**Exercise instructions**
Check every line below for the word "lengthWord" and show those that hold it.

**Provided data**
-- ==== Sys2Proof/Machine/HostPort.lean ====
section
/-! DEFINITION. The host port: what each transaction does (R100), R100's dispatch in its order. A write to
CMD runs a command, through the argument `run`. -/

namespace Sys2Proof.Machine

/-- Write of `IB_PUSH` (R104). -/
def pushByte (w : Word) (s : State) : State :=
  if s.ib.length = s.params.bufMax then refuseAccess s
  else respond .okay (appendFrame (w.setWidth 8) s)

/-- Write of `FILT_CFG` (R106). -/
def writeFiltCfg (w : Word) (s : State) : State :=
  if s.params.filtMax < (w.extractLsb' 0 8).toNat then refuseAccess s
  else respond .okay (setFilter (w.extractLsb' 0 8) (w.extractLsb' 8 8) s)

/-- Write of `CMD` (R103): a command runs inside the transaction, which is answered `OKAY` whatever the
outcome (R101); a reserved word reports `E_BADCMD` (R82). -/
def writeCmd (run : Instr → State → Host.Outcome State Fault Refusal) (w : Word) (s : State) :
    Host.Outcome State Fault Refusal :=
  match decodeWord w with
  | .command i => run i (respond .okay s)
  | .reserved _ => .next (report .eBadCmd (respond .okay s))

/-- A 4-byte write to an address other than `CMD` (R100). -/
def writeRegister (a : Addr) (w : Word) (s : State) : State :=
  if a = addrIbPush then pushByte w s
  else if a = addrFiltCfg then writeFiltCfg w s
  else if a = addrMetRssi then respond .okay (setMetrics { s.met with rssi := w } s)
  else if a = addrMetSnr then respond .okay (setMetrics { s.met with snr := w } s)
  else if a = addrMetFerr then respond .okay (setMetrics { s.met with ferr := w } s)
  else refuseAccess s

/-- A 1-byte write (R100, R107). -/
def writeByte (a : Addr) (v : Byte) (s : State) : State :=
  if inFx s a then respond .okay (writeFx a.toNat v s) else refuseAccess s

/-- The response to a 4-byte read (R100, R105, R106, R108, R109, R111). -/
def readRegister (s : State) (a : Addr) : Response :=
  if a = addrStatus then .okayWord (statusWord s)
  else if a = addrIbLen then .okayWord (lengthWord s.ib)
  else if a = addrWbLen then .okayWord (lengthWord s.wb)
  else if a = addrFiltCfg then .okayWord (filtCfgWord s)
  else if a = addrMetRssi then .okayWord s.met.rssi
  else if a = addrMetSnr then .okayWord s.met.snr
  else if a = addrMetFerr then .okayWord s.met.ferr
  else if a = addrPrevRssi then .okayWord s.prev.rssi
  else if a = addrPrevSnr then .okayWord s.prev.snr
  else if a = addrPrevFerr then .okayWord s.prev.ferr
  else .slverr

/-- The response to a 1-byte read (R100, R107, R110). -/
def readByte (s : State) (a : Addr) : Response :=
  if inFx s a then .okayByte (readFx s a.toNat)
  else if inWb s a then .okayByte (s.wb.getD (a.toNat - wbBase) 0)
  else .slverr

/-- One transaction (R52, R100): one atomic step, the command of a `CMD` write included (R58). -/
def transact (run : Instr → State → Host.Outcome State Fault Refusal) (t : Transaction) (s : State) :
    Host.Outcome State Fault Refusal :=
  match t with
  | .w4 a w => if a = addrCmd then writeCmd run w s else .next (writeRegister a w s)
  | .w1 a v => .next (writeByte a v s)
  | .r4 a => .next (respond (readRegister s a) s)
  | .r1 a => .next (respond (readByte s a) s)

end Sys2Proof.Machine
end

**Worked solution**
  else if a = addrIbLen then .okayWord (lengthWord s.ib)
  else if a = addrWbLen then .okayWord (lengthWord s.wb)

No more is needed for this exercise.